Now, if you lack dynamic parallelism, you need to call all the parallel thread from the parent process only. Writing a parallel quicksort without dynamic parallelism needs the iterative variant of the algorithms (it is pretty obvious, you cannot recursively call threads). Iterative Quicksort works using a stack. In each iteration, the high and low index of the next iterations is stored in a stack. The concept has been explained here. To accelerate this algorithm using GPU, we store the stack in the device memory, so that every thread can access it, and in every iteration, we create threads equal to the number of index pair in this stack. Each thread, then uses the index pair stored at the memory address equal to the thread ID and partitions that region of the array, storing the next index pair in the stack. The important point to be taken care is that the addition of index pair to the stack needs to be synchronised, which is achieved by using atomic add.

The working code for this can be found here.

Sunday, January 15, 2017

ns-3 Shorts: PyViz!!

How do you turn "Viz" on?

Firstly, sorry for sneaking in the Age of Empires reference in a post about an open source software but then moving on. I have been working on ns-3 for quite sometime now, and if you work on a software for sometime, you, at times, start feeling like.... well, *insert your favourite Hackerman Meme here*. I have observed that a lot of new users completely overlook the functionality of PyViz which ns-3 provides. PyViz allows you to visualise your simulation without adding a single line of code, but it needs proper python configuration.

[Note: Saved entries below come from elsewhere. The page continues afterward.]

/-- The request queued: the leaf is marked, and the strand's allowance and place have advanced. -/
def seqQueued (a b c : BitVec 5) (w : BitVec 1) (s : State) (p q : Place) : State :=
  modMyCore { modMe (modMe s oneAllowance) nextPlace with mem := markedMem s p true }
    fun x => { x with seqReqs := x.seqReqs ++ [seqRequest a b c w s p q] }

/-- What `AMOSEQ` does once its target and its slot have passed their checks. -/
def amoseqAt (a b c : BitVec 5) (w : BitVec 1) (s : State) (p q : Place) : Except Stop State := do
  let s1 ← takeAllowance s
  let (o, s2) := nextOrder s1 s.ctx.core s.ctx.strand
  pure (retire (modMyCore (markLeaf s2 p true) fun x => { x with seqReqs := x.seqReqs ++ [{ seqRequest a b c w s p q with order := o }] }))

/-- What `AMOSEQ` does. -/
def amoseqEffect (d a b c : BitVec 5) (w : BitVec 1) (s : State) : Except Stop State := do
  vectorsDone s
  let p ← strandCheck s (readS s a) (atomSize w) (atomSize w) .amoseq
  if spaceOf p.key = 5 then .error (.trap cAccess 2 (readS s a) 3)
  else if fieldOf (readS s d) 63 60 ≠ 0 then .error (.trap cAccess 0 (readS s d) 2)
  else
    let q ← strandCheck s (readS s d) 16 16 .store
    amoseqAt a b c w s p q

section
variable {d a b c : BitVec 5} {w : BitVec 1} {s : State} {p q : Place}

theorem exec_amoseq : exec (.amoseq d a b c w) s = issueWord (.amoseq d a b c w) s (amoseqEffect d a b c w) := by rfl

theorem amoseqEffect_of_checked (hq : vqBusy s = false) (hp : strandCheck s (readS s a) (atomSize w) (atomSize w) .amoseq = .ok p)
    (hspace : spaceOf p.key ≠ 5) (hpath : fieldOf (readS s d) 63 60 = 0) (hslot : strandCheck s (readS s d) 16 16 .store = .ok q) :
    amoseqEffect d a b c w s = amoseqAt a b c w s p q := by
  rw [amoseqEffect, vectorsDone_of_idle hq, hp]
  refine (if_neg hspace).trans ((if_neg (not_not_intro hpath)).trans ?_)
  rw [hslot]
  rfl

theorem amoseqAt_eq (a b c : BitVec 5) (w : BitVec 1) (s : State) (p q : Place) :
    amoseqAt a b c w s p q =
      if queueLimit (me s) ≤ (me s).allowance then .error (programTrap 2) else .ok (retire (seqQueued a b c w s p q)) := by
  rw [amoseqAt, takeAllowance_eq]
  split_ifs
  · rfl
  · rw [seqQueued]
    change Except.ok (retire (modMyCore (markLeaf (modMe (modMe s oneAllowance) nextPlace) p true) _)) = _
    rw [markLeaf_eq]
    rfl

theorem framed_seqQueued (a b c : BitVec 5) (w : BitVec 1) (s : State) (p q : Place) : Framed s (seqQueued a b c w s p q) := by
  have hallowance : Framed s (modMe s oneAllowance) := framed_modMe s rfl rfl
  have hplace : Framed (modMe s oneAllowance) (modMe (modMe s oneAllowance) nextPlace) := framed_modMe _ rfl rfl
  exact framed_trans (framed_mem (markedMem s p true) (framed_trans hallowance hplace)) (framed_modMyCore _ fun _ => rfl)
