-- ==== Sys2Proof/Syntax.lean ====
section
/-! DEFINITION. The commands that the block takes, one constructor per row of the opcode table, with what arrives from
outside as operands. -/
namespace Sys2Proof

/-- What other masters send in one clock: their writes and their reads (R125). -/
def sameClock (ws : List RegWrite) (rs : List HostRead) : List RegAccess := ws.map .write ++ rs.map .read

/-- A register write, with the writes and reads of other masters in its clock (R125). -/
structure ClockWrite where
  first : RegWrite
  writes : List RegWrite
  reads : List HostRead
  deriving DecidableEq, Repr

/-- A pipeline classifies, and may find an on-chip entry (table and place) with an uncorrectable error (R301, R320). -/
structure ClassEvent where
  pipe : Nat
  bad : Option (Nat × Nat)
  deriving DecidableEq, Repr

/-- An access to a 64-byte line of GDDR7: a write or a read, and the ENTRY_TIME of the packet that it is for (R488). -/
structure LineAccess where
  write : Bool
  line : Nat
  entry : Option Time
  deriving DecidableEq, Repr

/-- A configuration request (R97, R100): a read, or a write of one of the registers that the device's behaviour reads. -/
inductive CfgReq where
  /-- A 4-byte read of the header. -/
  | read (off : Nat)
  /-- A 4-byte read of a capability's word `dw`, found by its ID; where it lies in configuration space the spec does not say. -/
  | readCap (extended : Bool) (id dw : Nat)
  /-- DOE Discovery of the mailbox's protocol `index` (R97). -/
  | doeDiscovery (index : Nat)
  | writeBar (n : Nat) (v : BitVec 32)
  | writeDevCtl2 (code : BitVec 4)
  | writeMsixControl (enable funcMask : Bool)
  | writeOther (off : Nat)
  deriving DecidableEq, Repr

/-- What a translation completion grants of a page (R239): base 2 logarithm of its size, and whether it may be read and written. -/
structure AtsPage where
  log2 : Nat
  read : Bool
  write : Bool
  deriving DecidableEq, Repr

/-- How a host read ended: bytes, Unsupported Request, Completer Abort, poisoned data (R236). -/
inductive ReadResult where
  | data (bytes : List Byte)
  | unsupported
  | completerAbort
  | poisoned
  deriving DecidableEq, Repr

/-- What a frame for a connection carries, as TCP and NVMe/TCP decode it (R471): an acknowledgement, the end of the handshake, data
of a READ, an R2T, a completion (status field and queue entry), RST, FIN, or a bad PDU, a digest error or data out of order. -/
inductive StSegment where
  | ack
  | ready
  | readData (cid : Nat) (bytes : List Byte)
  | r2t (cid n : Nat)
  | completion (cid status : Nat) (cqe : List Byte)
  | rst
  | fin
  | bad
  deriving DecidableEq, Repr
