-- ==== Sys2Proof/Parts/Mailbox.lean ====
section
/-! DEFINITION. State of the Lamplighter (chapter 4): mailbox channels, the binding table, the fault log, semaphores. -/
namespace Sys2Proof

/-- One entry of a channel's history (R158), with the response payload that a replay copies (R157). -/
structure HistEntry where
  /-- The request's number among those taken (the model's own). -/
  no : Nat
  opcode : Nat
  seq : BitVec 16
  status : Status
  done : Bool
  payload : List W64
  deriving DecidableEq, Repr

/-- A taken request: its number, which is the model's own and tells apart requests of one OPCODE and SEQUENCE, and what its response repeats. -/
structure Taken where
  no : Nat
  opcode : Nat
  seq : BitVec 16
  deriving DecidableEq, Repr

/-- One mailbox channel (R133 to R142). -/
structure MbxChan where
  /-- The request slot's 8 words, an absent word being 0. -/
  request : List W64
  /-- The response slot's 8 words. -/
  response : List W64
  /-- The 8 words captured by an accepted POST (R137). -/
  captured : List W64
  full : Bool
  empty : Bool
  executing : Bool
  /-- The request that EXECUTING stands for. -/
  current : Option Taken
  /-- Numbers of the taken requests whose commands have not ended, that of a timed-out one among them (R155, R569). -/
  running : List Nat
  rejectCount : BitVec 16
  /-- MBX_IRQ: SLOT_FREE_EN and RESPONSE_EN. -/
  slotFreeEn : Bool
  responseEn : Bool
  /-- The last 8 taken requests, newest first. -/
  history : List HistEntry
  timerMs : Nat
  /-- When the response timer of the request taken last runs out (R155). -/
  deadline : Time
  deriving DecidableEq, Repr

/-- A channel after a channel reset (R141). -/
def MbxChan.reset : MbxChan :=
  { request := [], response := [], captured := [], full := false, empty := true, executing := false, current := none, running := [],
    rejectCount := 0, slotFreeEn := false, responseEn := false, history := [], timerMs := 10, deadline := 0 }

/-- A manager channel's binding (R147, Table 4-10). -/
structure Binding where
  sender : Byte
  valid : Bool
  deriving DecidableEq, Repr

/-- A record of the fault log (R163). -/
structure FaultRec where
  time : Time
  source : Nat
  dest : Nat
  code : BitVec 16
  kind : Nat
  index : BitVec 32
  detail2 : W64
  detail3 : W64
  deriving DecidableEq, Repr

/-- A command that goes on after its step, and whose response a later event writes. -/
structure Job where
  ch : Nat
  /-- The request's number. -/
  no : Nat
  opcode : Nat
  seq : BitVec 16
  /-- The host takes the response through a buffer it can write. -/
  writeOk : Bool
  indirect : Bool
  /-- The host buffer's address, with INDIRECT. -/
  addr : W64
  deriving DecidableEq, Repr

/-- The Lamplighter complex. -/
structure Mgt where
  chans : SMap MbxChan
  /-- Bindings of manager channels that differ from "unbound". -/
  bindings : SMap Binding
  bindLock : Bool
  fwUp : Bool
  fwVersion : BitVec 32
  /-- Watchdog period in force and the one that applies from the next restart (R161). -/
  wdogMs : Nat
  wdogNextMs : Nat
  /-- By when the firmware has restarted its watchdog since WATCHDOG_CONFIG (R159, R161). -/
  wdogAt : Time
  faults : List FaultRec
  nextIndex : BitVec 32
  /-- Owners of held semaphores. -/
  sems : SMap Byte
  /-- How many requests have been taken: the number of the last (the model's own). -/
  takes : Nat
  /-- Channels served last, among the manager and among the slice channels (R569). -/
  lastManager : Nat
  lastSlice : Nat
  /-- DEVICE_RESET under way: the job, and the time at which its response was written, if it was (R162). -/
  deviceReset : Option (Job × Option Time)
  deriving DecidableEq, Repr

/-- MGT before its firmware runs (Table 4-10); manager channels 0 and 240 to 243 bound as R147 gives (the manager port's
identity is that of port 0 until the straps are read). -/
def Mgt.reset : Mgt :=
  { chans := [], bindings := [(0, ⟨8, true⟩)], bindLock := false, fwUp := false, fwVersion := 0, wdogMs := 1000,
    wdogNextMs := 1000, wdogAt := 0, faults := [], nextIndex := 0, sems := [], takes := 0, lastManager := 4351, lastSlice := 4095, deviceReset := none }

end Sys2Proof
end

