/-- Other members of this side. -/
def Dev.others (s : Dev) : List Nat := s.str.members.filter (fun n => decide (n ≠ s.str.node))

/-- The awaited reply of member `n` to messages that satisfy `p` has come. -/
def gotReply (p : CtlBody → Bool) (n : Nat) (s : Dev) : Dev :=
  let upd := fun (a : Awaited) => if a.bodies.any (fun e => p e.2) then { a with missing := a.missing.erase n } else a
  { s with str := { s.str with awaited := (s.str.awaited.map upd).filter (fun a => !a.missing.isEmpty) } }

/-- No reply to messages that satisfy `p` is awaited any more. -/
def dropAwaited (p : CtlBody → Bool) (s : Dev) : Dev :=
  { s with str := { s.str with awaited := s.str.awaited.filter (fun a => !(a.bodies.any (fun e => p e.2))) } }

/-! ### Receiving control messages -/

/-- A message of KIND LINK. -/
def CtlBody.isLink (b : CtlBody) : Bool := ctlKind (CtlBody.typ b) == 4

/-- Takes the first waiting message that `p` selects. A stale one is discarded and counted (R430); a repeat is answered again and
not acted on (R429). LINK messages are of the peer only and come under neither. -/
def takeMsg {α : Type} (p : CtlBody → Option α) (f : CtlMsg → α → Dev → Dev) (s : Dev) : Dev :=
  match findIdxFrom (fun m => (p m.body).isSome) 0 s.str.ctlIn with
  | none => s
  | some (i, m) =>
    let s1 := { s with str := { s.str with ctlIn := s.str.ctlIn.eraseIdx i } }
    match p m.body with
    | none => s1
    | some x =>
      if CtlBody.isLink m.body then f m x s1
      else if epochOlder m.hdr.epoch s.str.epoch then count .lnkStaleEpoch 0 s1
      else match s.str.seen.find? (fun e => e.1 == m.hdr.org && e.2.1 == m.hdr.msgSeq) with
        | some (_, _, some (dst, b)) => sendCtl dst b s1
        | some (_, _, none) => s1
        | none => f m x { s1 with str := { s1.str with seen := (m.hdr.org, m.hdr.msgSeq, none) :: s1.str.seen } }

/-- Answers a message, and keeps the reply for its repeats (R429). -/
def reply (h : CtlHdr) (b : CtlBody) (s : Dev) : Dev :=
  let seen := s.str.seen.map (fun e => if e.1 = h.org ∧ e.2.1 = h.msgSeq then (e.1, e.2.1, some (CtlTo.member h.org, b)) else e)
  sendCtl (.member h.org) b { s with str := { s.str with seen := seen } }

/-! ### Topology -/

/-- The TOPO of a node in a set. -/
def topoAt (ts : List Topo) (n : Nat) : Option Topo := ts.find? (fun t => t.node == n)

/-- Neighbours of a node over its UP bundles, with the slow mark and cable delay of the link and its end's bundle. -/
def neighbours (ts : List Topo) (n : Nat) : List (Nat × Nat × Bool × Nat) :=
  match topoAt ts n with
  | none => []
  | some t => t.links.zipIdx.filterMap (fun (l, b) => if l.up then some (l.peer, b, l.slow, l.delayNs) else none)

/-- The set is closed: it holds a TOPO from every node named as the peer of an UP bundle (R436). -/
def topoClosed (ts : List Topo) : Bool := ts.all (fun t => t.links.all (fun l => !l.up || (topoAt ts l.peer).isSome))

/-- A node found by a search: number, hops, a slow link on its path. -/
structure Found where
  node : Nat
  hops : Nat
  slow : Bool
  deriving DecidableEq, Repr

/-- The link between two nodes is marked slow at either end. -/
def linkSlow (ts : List Topo) (a b : Nat) : Bool :=
  (neighbours ts a).any (fun l => l.1 == b && l.2.2.1) || (neighbours ts b).any (fun l => l.1 == a && l.2.2.1)

/-- One layer of a search that does not pass `self`. -/
def searchLayer (ts : List Topo) (self : Nat) (front seen : List Found) : List Found :=
  front.foldl (fun acc f => (neighbours ts f.node).foldl (fun acc l =>
    if l.1 = self ∨ (seen ++ acc).any (fun g => g.node == l.1) then acc
    else acc ++ [⟨l.1, f.hops + 1, f.slow || linkSlow ts f.node l.1⟩]) acc) []

/-- Every node reached from `front`, nearest first. -/
def searchFrom (ts : List Topo) (self : Nat) : Nat → List Found → List Found → List Found
  | 0, _, seen => seen
  | n + 1, front, seen =>
    let next := searchLayer ts self front seen
    if next = [] then seen else searchFrom ts self n next (seen ++ next)

/-- Nodes reached through one of this member's links, which leads to `peer`. -/
def reachedBy (ts : List Topo) (self peer : Nat) (slow : Bool) : List Found :=
  let f : Found := ⟨peer, 1, slow⟩
  searchFrom ts self ts.length [f] [f]

/-- What each of this member's UP bundles reaches. -/
def reachByBundle (ts : List Topo) (self : Nat) : List (Nat × List Found) :=
  (neighbours ts self).map (fun l => (l.2.1, reachedBy ts self l.1 (linkSlow ts self l.1)))

/-- The choice of R416 and R424 between two ways: a way with a slow link gives way to one with none, else the shorter, else the
lower bundle. -/
def betterWay (a b : Nat × Found) : Bool :=
  if a.2.slow ≠ b.2.slow then b.2.slow
  else decide (a.2.hops < b.2.hops) || (a.2.hops == b.2.hops && decide (a.1 < b.1))

/-- The way to a node, of the bundles that reach it: bundle and what the search found. -/
def bestWay (rs : List (Nat × List Found)) (n : Nat) : Option (Nat × Found) :=
  (rs.filterMap (fun (b, fs) => (fs.find? (fun f => f.node == n)).map (fun f => (b, f)))).foldl
    (fun best w => match best with
      | none => some w
      | some v => if betterWay w v then some w else some v) none

/-- The members of the side: this node and every node reached, ascending. -/
def sideMembers (rs : List (Nat × List Found)) (self : Nat) : List Nat :=
  sortBy (fun a b => decide (a ≤ b)) (self :: rs.flatMap (fun e => e.2.map Found.node)).eraseDups

/-- TOPOLOGY: 0 alone, 1 chain, 2 ring, 3 tree. -/
def topologyOf (mode : Nat) (ts : List Topo) (members : List Nat) : Nat :=
  if members.length ≤ 1 then 0 else if mode = 2 then 3
  else if members.all (fun n => (neighbours ts n).length == 2) then 2 else 1

/-- The delay of a hop: link delay plus the larger TRANSIT_NS of its ends (R447). -/
def hopDelay (ts : List Topo) (a b delay : Nat) : Nat :=
  delay + Nat.max ((topoAt ts a).map Topo.transitNs |>.getD 400) ((topoAt ts b).map Topo.transitNs |>.getD 400)

/-- Hop delays of the side's links, each once. -/
def hopDelays (ts : List Topo) (members : List Nat) : List Nat :=
  members.flatMap (fun a => (neighbours ts a).filterMap (fun l =>
    if a < l.1 then some (hopDelay ts a l.1 l.2.2.2) else none))

/-- The greatest delay of a path down from a node, coming from `parent`. -/
def deepest (ts : List Topo) : Nat → Nat → Nat → Nat
  | 0, _, _ => 0
  | n + 1, parent, a =>
    ((neighbours ts a).filter (fun l => decide (l.1 ≠ parent))).foldl
      (fun m l => Nat.max m (hopDelay ts a l.1 l.2.2.2 + deepest ts n a l.1)) 0

/-- MEASURED_NS (R447): in linear mode twice the sum of the hops, for a ring without its least; in tree mode twice the greatest
path. -/
def measuredRtt (topology : Nat) (ts : List Topo) (members : List Nat) : Nat :=
  let hs := hopDelays ts members
  if topology = 2 then 2 * (hs.sum - hs.foldl Nat.min (hs.headD 0))
  else if topology = 3 then 2 * members.foldl (fun m a => Nat.max m (deepest ts members.length a a)) 0
  else 2 * hs.sum

/-! ### The cut-through time (R447) -/

/-- A heartbeat interval is over: TRANSIT_NS is the longest time of it, or stays where nothing was relayed. -/
def rollTransit (s : Dev) : Dev :=
  if 1000 * s.str.heartbeatUs ≤ Time.since s.now s.str.transitAt then
    { s with str := { s.str with transitNs := s.str.transitMax.getD s.str.transitNs, transitMax := none, transitAt := s.now } }
  else s

/-- A relayed frame starts, `t` having been the time LNK took it; what TRANSIT_NS cannot hold reads 511 (log 140). -/
def noteTransit (t : Time) (s : Dev) : Dev :=
  let s1 := rollTransit s
  { s1 with str := { s1.str with transitMax := some (Nat.max (s1.str.transitMax.getD 0) (Nat.min 511 (Time.since s1.now t))) } }

/-! ### Starting a re-formation -/

/-- The slot in PREPARED, if any (R62). -/
def Dev.preparedSlot (s : Dev) : Option Nat := s.slotIn .prepared

/-- This member's own TOPO (Table 12-7). -/
def ownTopo (s : Dev) : Topo :=
  let prep := s.preparedSlot
  { node := s.str.node, active := s.activeVersion, prepared := (prep.map (fun k => (s.slot k).version)).getD 0, preparedValid := prep.isSome,
    holdsToken := s.str.holdsToken, leadSide := s.str.leadSide, starting := s.str.starting, mode := s.str.mode,
    refLead := s.str.refMembers ≠ [] && s.str.refLead == s.str.node, tokenSeq := s.str.tokenSeq, refEpoch := s.str.refEpoch,
    refMembers := s.str.refMembers.length,
    links := s.bundleList.map (fun b => let x := s.bundle b; ⟨x.peerNode, Bundle.live x, x.slow, x.delayPs / 1000⟩),
    refLeadNode := s.str.refLead, priorLead := s.str.priorLead, transitNs := s.str.transitNs,
    draining := BitVec.ofNat 8 ((slotNumbers.filter (fun k => decide ((s.slot k).state = .draining))).map (fun k => 2 ^ k)).sum }

/-- What has been relayed at an epoch or a later one. -/
def freshRelays (e : BitVec 32) (s : Dev) : List (Nat × Nat × Nat) :=
  s.str.relayed.filter (fun r => !epochOlder (BitVec.ofNat 32 r.2.2) e)

/-- The member enters FORMING at an epoch with its own TOPO alone, and sends it (R436, step 2). -/
def enterForming (e : BitVec 32) (s : Dev) : Dev :=
  let s1 := { s with str := { s.str with epoch := e, highEpoch := if epochOlder s.str.highEpoch e then e else s.str.highEpoch,
                                         state := .forming, toposAt := s.now, topos := [ownTopo s], seen := [], relayed := freshRelays e s } }
  sendCtl .reform (.topo (ownTopo s)) s1

/-- This member starts a re-formation: REFORM under an epoch one above the highest it has seen, with its TOPO (R436, step 1). -/
def startReform (cause : Nat) (s : Dev) : Dev :=
  if s.str.mode = 0 then s
  else
    let e := s.str.highEpoch + 1
    let s1 := { s with str := { s.str with epoch := e, highEpoch := e, state := .forming, toposAt := s.now, topos := [ownTopo s], seen := [], relayed := freshRelays e s } }
    sendCtl .reform (.topo (ownTopo s)) (sendCtl .reform (.reform cause) s1)

/-- Bundles whose join has been accepted come UP (Table 12-8, step 6). The wait of R439 begins with the first bundle. -/
def upAccepted (s : Dev) : Dev :=
  let ks := s.bundleList.filter (fun b => (s.bundle b).accepted)
  let s1 := ks.foldl (fun s b => s.setBundle b { s.bundle b with state := .up, accepted := false }) s
  if ks ≠ [] ∧ s.str.starting ∧ s.bundleList.all (fun b => decide ((s.bundle b).state ≠ .up)) then
    { s1 with str := { s1.str with waitFrom := some s.now } }
  else s1

/-! ### Blocks out -/

/-- Pieces of 256 bytes. -/
def chunks256 : Nat → List Byte → List (List Byte)
  | 0, _ => []
  | n + 1, bs => if bs.length ≤ 256 then [bs] else bs.take 256 :: chunks256 n (bs.drop 256)
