/-- Ports of a mode, lanes of each port, and its rate in Gb/s (Table 7-1). -/
def modePorts (m : Nat) : Nat := ([0, 1, 2, 4, 8, 8, 8, 8, 8] : List Nat).getD m 0
def modeLanes (m : Nat) : Nat := ([0, 8, 4, 2, 1, 1, 1, 1, 1] : List Nat).getD m 0
def modeRate (m : Nat) : Nat := ([0, 1600, 800, 400, 200, 100, 50, 25, 10] : List Nat).getD m 0

/-- FEC codes that a mode permits, and its default (Table 7-2). -/
def fecOk (m f : Nat) : Bool := if m = 7 then decide (f < 3) else if m = 8 then decide (f < 2) else f == 3
def fecDefault (m : Nat) : Nat := if m = 7 then 2 else if m = 8 then 0 else 3

/-- The port numbers of an octet under a mode (R247). -/
def octetPorts (o m : Nat) : List Nat := (List.range (modePorts m)).map (fun j => 8 * o + j * (8 / modePorts m))

/-- Lanes of a port, its rate, its receive buffer in cells of 256 bytes (R257). -/
def Dev.portLanes (s : Dev) (p : Nat) : Nat := modeLanes (s.octetMode (p / 8))
def Dev.portRate (s : Dev) (p : Nat) : Nat := modeRate (s.octetMode (p / 8))
def Dev.rxCells (s : Dev) (p : Nat) : Nat := 512 * s.portLanes p

/-- The Ethernet port number is the first lane of a configured port (R37). -/
def Dev.portExists (s : Dev) (p : Nat) : Bool := decide (p < 64) && decide ((s.eport p).state ≠ .none)

/-- The global port number is a port that packets may be directed to: an existing Ethernet port, a bundle, a host port, or the Lamplighter (R37). -/
def Dev.egressOk (s : Dev) (e : Nat) : Bool := if e < 64 then s.portExists e else decide (e ≤ 75)

/-- What QUEUE holds for an egress port: a queue pair for a host port, else a traffic manager queue with bits [17:16] 0 (R30). -/
def queueFor (e q : Nat) : BitVec 18 := BitVec.ofNat 18 (if 72 ≤ e ∧ e ≤ 74 then q else q % 65536)

/-- A packet with QUEUE for its egress port; 75 stands for any that is no host port. -/
def withQueue (e q : Nat) (p : Pkt) : Pkt := { p with tag := { p.tag with queue := queueFor e q } }

/-- Fields of PORT_CONFIG (Table 7-9). -/
def cfgAdmin (x : EthPort) : Bool := bit x.w0 8
def cfgMedium (x : EthPort) : Nat := fld x.w0 10 9
def cfgFec (x : EthPort) : Nat := fld x.w0 12 11
def cfgAn (x : EthPort) : Bool := bit x.w0 13
def cfgFlow (x : EthPort) : Nat := fld x.w0 15 14
def cfgPtp (x : EthPort) : Nat := fld x.w0 17 16
def cfgPfcMask (x : EthPort) : Byte := BitVec.ofNat 8 (fld x.w0 31 24)
def cfgMaxFrame (x : EthPort) : Nat := fld x.w1 14 0
def cfgXoff (x : EthPort) : Nat := fld x.w1 47 32

/-- A new port with the defaults of R269. -/
def newPort (p m : Nat) : EthPort :=
  { EthPort.none with state := .adminDown, w0 := mk64 [p, at' (fecDefault m) 11, at' 1 13], w1 := mk64 [9216, at' (128 * modeLanes m - 64) 32] }

/-- Code of a port state (Table 7-3). -/
def PortState.code : PortState → Nat
  | .none => 0
  | .adminDown => 1
  | .negotiating => 2
  | .training => 3
  | .locking => 4
  | .up => 5

/-- The state in which bring-up begins (Table 7-3). -/
def firstState (x : EthPort) : PortState := if cfgMedium x = 2 then .locking else if cfgAn x then .negotiating else .training

/-- Bits of an octet's polarity word that belong to a port. -/
def polMask (s : Dev) (p : Nat) : BitVec 16 :=
  let m := (2 ^ s.portLanes p - 1) * 2 ^ (p % 8)
  BitVec.ofNat 16 (m + m * 256)

/-- Bring-up begins: the lanes take their configured polarity (R269). -/
def bringUp (p : Nat) (s : Dev) : Dev :=
  let o := p / 8
  let m := polMask s p
  let inf := (SMap.get 0 s.eth.inForce o &&& ~~~m) ||| (SMap.get 0 s.eth.polarity o &&& m)
  let s1 := { s with eth := { s.eth with inForce := SMap.put 0 s.eth.inForce o inf } }
  s1.setEport p { s1.eport p with state := firstState (s1.eport p), pausedByPeer := 0, pauseEnd := [], pausingPeer := 0 }

/-- Every learned entry that satisfies `f` is removed from a pipeline. -/
def forgetIn (k : Nat) (f : Learned → Bool) (s : Dev) : Dev :=
  let x := s.pipe k
  s.setPipe k { x with learned := x.learned.filter (fun e => match e.2 with
    | some l => !f l
    | none => false) }

/-- A port leaves UP for a state: fault 0x0601, and its learned entries go (R254, R327). -/
def portDown (p : Nat) (st : PortState) (lane : Nat) (s : Dev) : Dev :=
  let s1 := logFault (ethIsland p) 0xFF 0x0601 0 (mk64 [p, at' (PortState.code st) 8, at' lane 16]) 0 s
  pipeNumbers.foldl (fun s k => forgetIn k (fun l => l.port == p && l.node == s.str.node) s) s1

/-- A port enters a state that is not UP. -/
def enterPort (p : Nat) (st : PortState) (lane : Nat) (s : Dev) : Dev :=
  let s1 := s.setEport p { s.eport p with state := st, pausedByPeer := 0, pauseEnd := [], pausingPeer := 0 }
  if (s.eport p).state = .up then portDown p st lane s1 else s1

/-- Bring-up as from ADMIN_DOWN. -/
def restartPort (p lane : Nat) (s : Dev) : Dev := bringUp p (enterPort p (firstState (s.eport p)) lane s)

/-- Autonegotiation resolves the port's technology, or none (Table 7-3). -/
def autonegotiationEnd (port : Nat) (ok : Bool) (s : Dev) : Dev :=
 if (s.eport port).state = .negotiating then
      if ok then s.setEport port { s.eport port with state := .training } else count .macAnFail port s
    else s

/-- The command. -/
def execAutonegotiationEnd (port : Nat) (ok : Bool) (s : State) : Host.Outcome State Fault Refusal := ran (Wf.autonegotiationEnd port ok) (autonegotiationEnd port ok) s

/-- Training completes on every lane, or fails (Table 7-3). -/
def trainingEnd (port : Nat) (ok : Bool) (s : Dev) : Dev :=
  let x := s.eport port
  if x.state = .training then
      if ok then s.setEport port { x with state := .locking }
      else count .macTrainFail port (s.setEport port { x with state := if cfgAn x then .negotiating else .training })
    else s

/-- The command. -/
def execTrainingEnd (port : Nat) (ok : Bool) (s : State) : Host.Outcome State Fault Refusal := ran (Wf.trainingEnd port ok) (trainingEnd port ok) s

/-! ### Pauses -/

/-- Cells that a frame takes in the receive buffer, FCS included. -/
def rxCellsOf (bs : List Byte) : Nat := (bs.length + 4 + 255) / 256

/-- Cells of a port's receive buffer in use. -/
def rxFill (x : EthPort) : Nat := (x.rx.map (fun f => rxCellsOf f.2)).sum

/-- A frame's priority: the PCP of its outer VLAN tag (R261). -/
def framePrio (bs : List Byte) : Nat := if isVlan bs 12 then (byteAt bs 14).toNat / 32 else 0

/-- Bytes in the buffer that count for priority `p`, or for the port. -/
def rxUse (x : EthPort) (pfc : Bool) (p : Nat) : Nat :=
  if pfc then ((x.rx.filter (fun f => framePrio f.2 == p)).map (fun f => f.2.length + 4)).sum else 256 * rxFill x

/-- The priorities that the MAC may pause: the enabled ones under PFC, all under PAUSE. -/
def pausable (x : EthPort) : List Nat :=
  if cfgFlow x = 1 then [0, 1, 2, 3, 4, 5, 6, 7] else if cfgFlow x = 2 then (List.range 8).filter (fun p => (cfgPfcMask x).getLsbD p) else []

First, to run any simulation with PyViz, you just need to add --vis during execution.

./waf --run second --vis

If your python configuration is correct, you can see visualisation on screen.

To see if your PyViz is enabled, try

./waf configure

And see the output for "PyViz visualizer", it should show either "enabled", or "not enabled (Python Bindings are needed but not enabled)"

Now ns-3 documentation provides a long and detailed explanation of how to download and run ns-3 on any system, but they recommend the installation of the allinone package or installation through bake. Both these methods along side the base ns-3 directory, contains a few other directories including a version of pybindgen. This is the "by the book" method to do it, but if you want to keep several copies of ns-3, installing every time with these processes will have both time and space overheads.

So, here goes the alternative method. The most important dependency of ns-3 which comes in all these installations is pybindgen and, even though it is an optional dependency, it is a necessary requirement to unlock all the python based functionality of ns-3, say, PyViz. So, what should we do to a important dependency? Install it globally. Installing pybindgen globally makes the installation of a new copy of ns-3 very easy.

To install pybindgen globally you can just clone this, and do a python install and you can get your ns-3 work with python without having a pybindgen in the directory one level above it.

*A PG rated hack*

Every version of ns-3 comes with a specific commit hash of the above repository, so your latest globally installed pybindgen might not work for older versions, but you can try to overcome by editing the pybindgen version (you can see your pybindgen version in the output of ./waf configure) in bindings/python/wscript, but this might work for only a few versions.

Now there is a chance that even after the configuration is proper, the PyViz might not show up. That might be because the command line parser has not been added to code.

CommandLine cmd;
cmd.Parse (argc,argv);

Friday, January 13, 2017

So What was Discussed?

A Common Predicament for IRC users!

Clubs and Groups are an integral part of college life. They create a more friendly and open environment among everyone and also help a lot of people. Recently, the computer club, I am a part of, planned to organise online sessions for our juniors. The programme was meant to help out freshers and other juniors with basics of general topics like algorithms, data structures, machine learning and so on. Going by the fact that it is extremely light weight, we finalised IRC as the platform for discussions.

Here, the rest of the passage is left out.